25 Kasım 2013 Pazartesi



       (soğuk)


         9



uyku gelir. telefon gelir. kim bakacak şimdi. kimse.
kendimi tüketiyormuşum; ne yapsaydım yani. sabah,
gözler buğulu. çaaat! yumurta düşer. düşerse düşer,
kapıyı kimse çalmaz ama; uydur, dağıt,
sızlan, yalvar, düş, ağla, kendini kırma!
yani ne aslın varsa gör!
çarpma işte şu duvara dedim. elli kere söyledim,
söylemedim mi? beton bağımlılığı, ha ha!.
şimdi ben olmak var tunne.
nilgün marmara’nın evinin önünden geçtim, kapıyı çalmadım.
siz hiç 5. katın balkona çıktınız mı? çıksanız
içiniz acır. duyuşuna aşinayım diye onun hayatına sızacağım
mı sandınız; ancak kendine bi hayat kuramayan
başkalarının hayatına sarkar. ben hiç öyle biri olmadım
söylemem lazım. açmak istediğim telefonlar oluyor.
olmuyor mu? oluyor. hissediyorum, beni anıyor, yan yana
gelsek yaralarımıza üflerdik. kendimi tutuyorum.
yok, çok geç! rüzgar şimdi başka kumu kaldırmakta.
kimseyi şimdi yarama üfleyen rüzgar yapamam ben,
altında kemiklerim takırdar. şimdi görmeyen sonra görür,
o yüzden hayır!
 bi de herkesin derdi beni gerdi cümlesi var. toplum bireyden
daha mı önemlidir diye sormuştum on yıl önce; vaaay sen misin
bunu soran hem de şu haline bakmadan ha? sanki dünyanın
en ayıp şeyini sormuşum gibi, telefonlarım çalmaz oluverdi.
bi de şu halim ne demekse... şimdi bu tepkicilerin ikisi devletle el ele.
sıra üçüncüde, yakında gelir haberi. dördüncüsü karısını dövüp
duruyor hiç içeri almıyorlar. beklediğim telefon başka. karıştırmayın.
hani şu benim geç geldiği için açamadığım, yine gelsin dediğim;
bir dilek işte. lacan dedi ki "toplum bireyden daha önemli değildir,
daha önemsiz de değildir ama"; hepsi bu yahu. bi daha yazayım, hepsi bu!
ben ölürsem toplum mu ölür, ha? karıştırıyorum sanıyorlar,
yok öyle bi şey. bastırdıklarınızı okuyorum. utanmadan
bi gün biri sofrada “varlık en karanlık kavramdır” diyen heidegger’den
alıntı yaptı. olamaz, bi insan bastırdıklarını böyle zavallıca mı
entellektüelize eder; hiç mi bi şey anlamadın, nedir şimdi
bu çarpıtma. bırak onu, şu zavallı ah.so. görmediği
bir film üzerine karşı tarafa “duyduğum kadarıyla kötüymüş”
diye yazabilmiştir, dedikodu tonunda. böyle ‘bilgi sever’ olunuyor işte,
yutturur tabii bu sığlıkta. çok sonraları duydum, biri bi gün birine demiş ki:
“ah, nasıl sorunlu o zavallı bi bilsen!”. “bir gün senin günlüklerin de
yayımlanır da herkes öğrenir durumu”. “ama” demiş sonra,
“ölümünden sonra yayımla o sayfaları lütfen de cevap bile veremesin!”
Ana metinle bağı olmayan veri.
/-! ### addF -/

@[simp] theorem addF_pending (f : Fld) (n : Nat) (s : State) : (addF f n s).pending = s.pending := (rfl)
@[simp] theorem addF_beat (f : Fld) (n : Nat) (s : State) : (addF f n s).beat = s.beat := (rfl)
@[simp] theorem addF_recd (f : Fld) (n : Nat) (s : State) : (addF f n s).recd = s.recd := (rfl)
@[simp] theorem addF_tiles (f : Fld) (n : Nat) (s : State) : (addF f n s).tiles = s.tiles := (rfl)
@[simp] theorem addF_host (f : Fld) (n : Nat) (s : State) : (addF f n s).host = s.host := (rfl)
@[simp] theorem addF_map (f : Fld) (n : Nat) (s : State) : (addF f n s).map = s.map := (rfl)
@[simp] theorem addF_trowel (f : Fld) (n : Nat) (s : State) : (addF f n s).trowel = s.trowel := (rfl)
@[simp] theorem addF_grout (f : Fld) (n : Nat) (s : State) : (addF f n s).grout = s.grout := (rfl)
@[simp] theorem addF_mac (f : Fld) (n : Nat) (s : State) : (addF f n s).mac = s.mac := (rfl)
@[simp] theorem addF_sort (f : Fld) (n : Nat) (s : State) : (addF f n s).sort = s.sort := (rfl)
@[simp] theorem addF_kiln (f : Fld) (n : Nat) (s : State) : (addF f n s).kiln = s.kiln := (rfl)
@[simp] theorem addF_sec (f : Fld) (n : Nat) (s : State) : (addF f n s).sec = s.sec := (rfl)
@[simp] theorem addF_hod (f : Fld) (n : Nat) (s : State) : (addF f n s).hod = s.hod := (rfl)
@[simp] theorem addF_mems (f : Fld) (n : Nat) (s : State) : (addF f n s).mems = s.mems := (rfl)
@[simp] theorem addF_top (f : Fld) (n : Nat) (s : State) : (addF f n s).top = s.top := (rfl)
@[simp] theorem addF_errHeld (f : Fld) (n : Nat) (s : State) : (addF f n s).errHeld = s.errHeld := (rfl)
@[simp] theorem addF_msixDue (f : Fld) (n : Nat) (s : State) : (addF f n s).msixDue = s.msixDue := (rfl)
@[simp] theorem addF_msixBeat (f : Fld) (n : Nat) (s : State) : (addF f n s).msixBeat = s.msixBeat := (rfl)
@[simp] theorem addF_out (f : Fld) (n : Nat) (s : State) : (addF f n s).out = s.out := (rfl)
@[simp] theorem addF_freeCtr (f : Fld) (n : Nat) (s : State) : (addF f n s).freeCtr = s.freeCtr := (rfl)

/-! ### maxF -/

@[simp] theorem maxF_pending (f : Fld) (v : Nat) (s : State) : (maxF f v s).pending = s.pending := (rfl)
@[simp] theorem maxF_beat (f : Fld) (v : Nat) (s : State) : (maxF f v s).beat = s.beat := (rfl)
@[simp] theorem maxF_recd (f : Fld) (v : Nat) (s : State) : (maxF f v s).recd = s.recd := (rfl)
@[simp] theorem maxF_tiles (f : Fld) (v : Nat) (s : State) : (maxF f v s).tiles = s.tiles := (rfl)
@[simp] theorem maxF_host (f : Fld) (v : Nat) (s : State) : (maxF f v s).host = s.host := (rfl)
@[simp] theorem maxF_map (f : Fld) (v : Nat) (s : State) : (maxF f v s).map = s.map := (rfl)
@[simp] theorem maxF_trowel (f : Fld) (v : Nat) (s : State) : (maxF f v s).trowel = s.trowel := (rfl)
@[simp] theorem maxF_grout (f : Fld) (v : Nat) (s : State) : (maxF f v s).grout = s.grout := (rfl)
@[simp] theorem maxF_mac (f : Fld) (v : Nat) (s : State) : (maxF f v s).mac = s.mac := (rfl)
@[simp] theorem maxF_sort (f : Fld) (v : Nat) (s : State) : (maxF f v s).sort = s.sort := (rfl)
@[simp] theorem maxF_kiln (f : Fld) (v : Nat) (s : State) : (maxF f v s).kiln = s.kiln := (rfl)
@[simp] theorem maxF_sec (f : Fld) (v : Nat) (s : State) : (maxF f v s).sec = s.sec := (rfl)
@[simp] theorem maxF_hod (f : Fld) (v : Nat) (s : State) : (maxF f v s).hod = s.hod := (rfl)
@[simp] theorem maxF_mems (f : Fld) (v : Nat) (s : State) : (maxF f v s).mems = s.mems := (rfl)
@[simp] theorem maxF_top (f : Fld) (v : Nat) (s : State) : (maxF f v s).top = s.top := (rfl)
@[simp] theorem maxF_errHeld (f : Fld) (v : Nat) (s : State) : (maxF f v s).errHeld = s.errHeld := (rfl)
@[simp] theorem maxF_msixDue (f : Fld) (v : Nat) (s : State) : (maxF f v s).msixDue = s.msixDue := (rfl)
@[simp] theorem maxF_msixBeat (f : Fld) (v : Nat) (s : State) : (maxF f v s).msixBeat = s.msixBeat := (rfl)
@[simp] theorem maxF_out (f : Fld) (v : Nat) (s : State) : (maxF f v s).out = s.out := (rfl)
@[simp] theorem maxF_freeCtr (f : Fld) (v : Nat) (s : State) : (maxF f v s).freeCtr = s.freeCtr := (rfl)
bu çocukluk yaralarıyla normaldir bu donma. iyi de bu kelimeyi
tanımlayın diyorum, çıt yok. yahu, tanımlayın şu ‘normal’
kelimesinin anlamını diyorum, duymadınız mı? çıt yok!
 senin vücudun güzel dedi bana, sonra öptü beni. en çok ani öpülmeyi severim ben.
ben de seni öpersem bu duygularına karşılık vermek anlamına gelir mi diye sordum.
o bi şey demedi, ben de öpmedim. karışmayan iki su. oysa vücudun güzel
demesini sevmiştim. olmasa n’olur ki, o da ayrı tabii. birine iltifat
ettin mi hemen seni hayran kitlesine davet edenlerden biri değildi o.
ben de değilim. insanı duygularına karşılık vermek anlamına
gelmeden öpemez miyim ben yani diye düşündüğüm oldu sonra,
ne bileyim!...

robert ryman bi gün maleviç’e rastlar. bu “düğün”dür, çok açık.
işte bu anlamda kaç kişinin hayatında düğün vardır ki?
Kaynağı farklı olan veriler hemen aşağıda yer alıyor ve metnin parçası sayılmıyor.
-- ==== Sys2Proof/Laws/Moves/Trowel.lean ====
section
/-!
SUPPORT. Laws/Moves/Trowel.lean: the operations of Machine/Trowel.lean keep what `Moves` says.
-/

namespace Sys2Proof.Machine

theorem loseMus_moves {cc : Bool} {r0 : State} (mus : List (Nat × Nat)) (cause1 : Nat) (cause0 : Option Nat) (s : State) (hm : Moves cc r0 s) :
    Moves cc r0 (loseMus mus cause1 cause0 s) := by
  unfold loseMus
  with_reducible repeat' first
    | assumption | apply mapSet_moves | apply blocksLost_moves | apply deferredError_moves | apply Moves.foldl
    | intro _ | extract_lets | split

theorem queueRefresh_moves {cc : Bool} {r0 : State} (reason c : Nat) (s : State) (hm : Moves cc r0 s) :
    Moves cc r0 (queueRefresh reason c s) := by
  unfold queueRefresh
  with_reducible repeat' first
    | assumption | exact fun _ => rfl | apply Moves.ite | intro _ | extract_lets
    | (apply Moves.mk; apply setCourse_moves)

theorem countRead1_moves {cc : Bool} {r0 : State} (ch lun b : Nat) (s : State) (hm : Moves cc r0 s) :
    Moves cc r0 (countRead1 ch lun b s) := by
  unfold countRead1
  with_reducible repeat' first
    | assumption | apply Moves.ite | apply setBrick_moves | apply queueRefresh_moves | intro _ | extract_lets | split

theorem atMargin_moves {cc : Bool} {r0 : State} (ch lun b : Nat) (s : State) (hm : Moves cc r0 s) :
    Moves cc r0 (atMargin ch lun b s) := by
  unfold atMargin
  with_reducible repeat' first | assumption | apply queueRefresh_moves | split

theorem gcTrigger_moves {cc : Bool} {r0 : State} (t : Nat) (s : State) (hm : Moves cc r0 s) :
    Moves cc r0 (gcTrigger t s) := by
  unfold gcTrigger
  with_reducible repeat' first
    | assumption | exact fun _ => rfl | apply Moves.ite | apply setF_moves | apply happen_moves
    | (apply Moves.mk; assumption) | intro _

theorem giveUp_moves {cc : Bool} {r0 : State} (c : Nat) (s : State) (hm : Moves cc r0 s) :
    Moves cc r0 (giveUp c s) := by
  unfold giveUp
  with_reducible repeat' first
    | assumption | exact fun _ => rfl | apply setBrick_moves | apply setF_moves | apply bindRecord_moves
    | apply noteSpares_moves | apply Moves.foldl | intro _ | extract_lets | (apply Moves.mk; apply setCourse_moves)

theorem giveUpOne_moves {cc : Bool} {r0 : State} (s : State) (hm : Moves cc r0 s) : MovesO cc r0 (giveUpOne s) := by
  unfold giveUpOne
  refine .ite (fun _ => ?_) (fun _ => .none)
  intro t e
  obtain ⟨c, -, rfl⟩ := Option.map_eq_some_iff.1 e
  exact giveUp_moves _ _ hm

theorem giveUpOne_movesE {cc : Bool} {r0 : State} {s : State} {t0 : State} (hm : Moves cc r0 s) (e : giveUpOne s = some t0) :
    Moves cc r0 t0 := giveUpOne_moves _ hm _ e

theorem relieveSpares_moves {cc : Bool} {r0 : State} (n : Nat) (s : State) (hm : Moves cc r0 s) : Moves cc r0 (relieveSpares n s) := by
  induction n generalizing s with
  | zero => exact hm
  | succ n ih =>
    unfold relieveSpares
    refine .ite (fun _ => ?_) (fun _ => hm)
    split
    · exact ih _ (giveUpOne_movesE hm ‹_›)
    · exact hm

theorem replaceAt_moves {cc : Bool} {r0 : State} (c k : Nat) (s : State) (hm : Moves cc r0 s) : MovesO cc r0 (replaceAt c k s) := by
  intro t e
  unfold replaceAt at e
  dsimp only at e
  split at e
  · cases e
  · split at e
    · rename_i t' h
      cases e
      obtain ⟨x, -, rfl⟩ := Option.map_eq_some_iff.1 h
      exact setRow_moves _ _ _ hm
    · split at e
      · rename_i h
        obtain ⟨x, -, rfl⟩ := Option.map_eq_some_iff.1 e
        exact setRow_moves _ _ _ (giveUpOne_movesE hm h)
      · cases e

theorem replaceAt_movesE {cc : Bool} {r0 : State} {c k : Nat} {s : State} {t0 : State} (hm : Moves cc r0 s) (e : replaceAt c k s = some t0) :
    Moves cc r0 t0 := replaceAt_moves _ _ _ hm _ e

theorem retireBrick_moves {cc : Bool} {r0 : State} (ch lun b : Nat) (s : State) (hm : Moves cc r0 s) :
    Moves cc r0 (retireBrick ch lun b s) := by
  unfold retireBrick
  with_reducible repeat' first
    | assumption | apply Moves.ite | apply addF_moves | apply setBrick_moves | apply noteSpares_moves
    | apply setF_moves | intro _

theorem noteRebuild_moves {cc : Bool} {r0 : State} (s : State) (hm : Moves cc r0 s) :
    Moves cc r0 (noteRebuild s) := by
  unfold noteRebuild
  with_reducible repeat' first
    | exact fun _ => rfl | apply Moves.ite | apply setF_moves | apply mediaAen_moves | apply happen_moves
    | (apply Moves.mk; assumption) | intro _

theorem startRebuild_moves {cc : Bool} {r0 : State} (s : State) (hm : Moves cc r0 s) :
    Moves cc r0 (startRebuild s) := by
  unfold startRebuild
  with_reducible repeat' first
    | assumption | exact fun _ => rfl | apply Moves.ite | apply noteRebuild_moves | apply sparesExhausted_moves
    | intro _ | extract_lets | split | (apply Moves.mk; refine replaceAt_movesE ?_ ‹_›)

theorem secondLoss_moves {cc : Bool} {r0 : State} (c : Nat) (s : State) (hm : Moves cc r0 s) :
    Moves cc r0 (secondLoss c s) := by
  unfold secondLoss
  with_reducible repeat' first | assumption | apply Moves.ite | apply loseMus_moves | intro _

theorem loseLun_moves {cc : Bool} {r0 : State} (ch lun : Nat) (s : State) (hm : Moves cc r0 s) :
    Moves cc r0 (loseLun ch lun s) := by
  unfold loseLun
  with_reducible repeat' first
    | assumption | apply Moves.ite | apply setF_moves | apply retireBrick_moves | apply setCause_moves
    | apply happen_moves | apply secondLoss_moves | apply startRebuild_moves | apply noteRebuild_moves
    | apply mediaAen_moves | apply Moves.foldl | intro _

theorem loseChannel_moves {cc : Bool} {r0 : State} (ch : Nat) (s : State) (hm : Moves cc r0 s) :
    Moves cc r0 (loseChannel ch s) := by
  unfold loseChannel
  with_reducible repeat' first | assumption | apply loseLun_moves | apply Moves.foldl | intro _

theorem checkRetired_moves {cc : Bool} {r0 : State} (ch lun : Nat) (s : State) (hm : Moves cc r0 s) :
    Moves cc r0 (checkRetired ch lun s) := by
  unfold checkRetired
  with_reducible repeat' first | assumption | apply Moves.ite | apply loseLun_moves | intro _

theorem checkResets_moves {cc : Bool} {r0 : State} (ch lun : Nat) (s : State) (hm : Moves cc r0 s) :
    Moves cc r0 (checkResets ch lun s) := by
  unfold checkResets
  with_reducible repeat' first | assumption | apply Moves.ite | apply loseLun_moves | intro _

theorem noteXfer_moves {cc : Bool} {r0 : State} (ch lun : Nat) (s : State) (hm : Moves cc r0 s) :
    Moves cc r0 (noteXfer ch lun s) := by
  unfold noteXfer
  with_reducible repeat' first
    | exact fun _ => rfl | apply addF_moves | apply happen_moves | (apply Moves.mk; assumption)

theorem xferGood_moves {cc : Bool} {r0 : State} (ch : Nat) (s : State) (hm : Moves cc r0 s) :
    Moves cc r0 (xferGood ch s) := by
  unfold xferGood
  with_reducible repeat' first | exact fun _ => rfl | (apply Moves.mk; assumption)

theorem fchRetrainDo_moves {cc : Bool} {r0 : State} (ch : Nat) (ok : Bool) (s : State) (hm : Moves cc r0 s) :
    Moves cc r0 (fchRetrainDo ch ok s) := by
  unfold fchRetrainDo
  with_reducible repeat' first
    | exact fun _ => rfl | apply Moves.ite | apply xferGood_moves | apply loseChannel_moves
    | (apply Moves.mk; assumption) | intro _

theorem execFchRetrain_moves {cc : Bool} {r0 : State} (ch : Nat) (ok : Bool) (s : State) (hm : Moves cc r0 s) :
    MovesR cc r0 (execFchRetrain ch ok s) := by
  unfold execFchRetrain
  with_reducible repeat' first | assumption | apply Moves.ite | apply MovesR.next | apply fchRetrainDo_moves | intro _

theorem programFailed_moves {cc : Bool} {r0 : State} (ch lun b : Nat) (s : State) (hm : Moves cc r0 s) :
    Moves cc r0 (programFailed ch lun b s) := by
  unfold programFailed
  with_reducible repeat' first
    | assumption | apply addF_moves | apply happen_moves | apply retireBrick_moves | apply setF_moves
    | apply setCourse_moves | apply setCtx_moves | apply sparesExhausted_moves | apply relieveSpares_moves
    | apply checkRetired_moves | refine replaceAt_movesE ?_ ‹_› | extract_lets | split

theorem eraseFailed_moves {cc : Bool} {r0 : State} (ch lun b : Nat) (s : State) (hm : Moves cc r0 s) :
    Moves cc r0 (eraseFailed ch lun b s) := by
  unfold eraseFailed
  with_reducible repeat' first
    | assumption | apply relieveSpares_moves | apply checkRetired_moves | apply retireBrick_moves | apply addF_moves
    | apply happen_moves

theorem noteArmed_moves {cc : Bool} {r0 : State} (s : State) (hm : Moves cc r0 s) :
    Moves cc r0 (noteArmed s) := by
  unfold noteArmed
  with_reducible repeat' first | assumption | apply setF_moves

theorem armSets_moves {cc : Bool} {r0 : State} (s : State) (hm : Moves cc r0 s) :
    Moves cc r0 (armSets s) := by
  unfold armSets
  with_reducible repeat' first
    | assumption | exact fun _ => rfl | apply Moves.ite | apply noteArmed_moves | (apply Moves.mk; assumption)
    | intro _

theorem courseErased_moves {cc : Bool} {r0 : State} (c : Nat) (s : State) (hm : Moves cc r0 s) :
    Moves cc r0 (courseErased c s) := by
  unfold courseErased
  with_reducible repeat' first
    | assumption | exact fun _ => rfl | apply Moves.ite | apply journal_moves | apply addF_moves | apply armSets_moves
    | apply setRow_moves | apply giveUp_moves | intro _ | extract_lets | split
    | (apply Moves.mk; apply setCourse_moves)

theorem noteWear_moves {cc : Bool} {r0 : State} (s : State) (hm : Moves cc r0 s) :
    Moves cc r0 (noteWear s) := by
  unfold noteWear
  with_reducible repeat' first | assumption | apply setF_moves

end Sys2Proof.Machine
end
ben ölürsem yoksa siz mi ölürsünüz? ölmezsiniz.
siz biliyor musunuz bu arada mezarlık fiyatlarını. somut konuşun
ölüme dair dediydim, aman dedilerdi çok karamsarsın. sizin
aydınlığınıza tercih ederim gerçeği diyecek olduydum ben de,
gene aynı şey, bi daha aramadılar. sanki ölmeyecekler!

yani şiiiiimdi bu ne tür bir eziklik yarattığınız.
leke gibi bir yük. benim hiiiiiç yurdum olmadı.
hani çoooook yağar derler ya londra’da yağmur.
ben şimdi kalkıp yerleşsem londra’ya hani işte yunmak için,
içimdeki cesettttte yıkanır mı, sanmam. laf işte.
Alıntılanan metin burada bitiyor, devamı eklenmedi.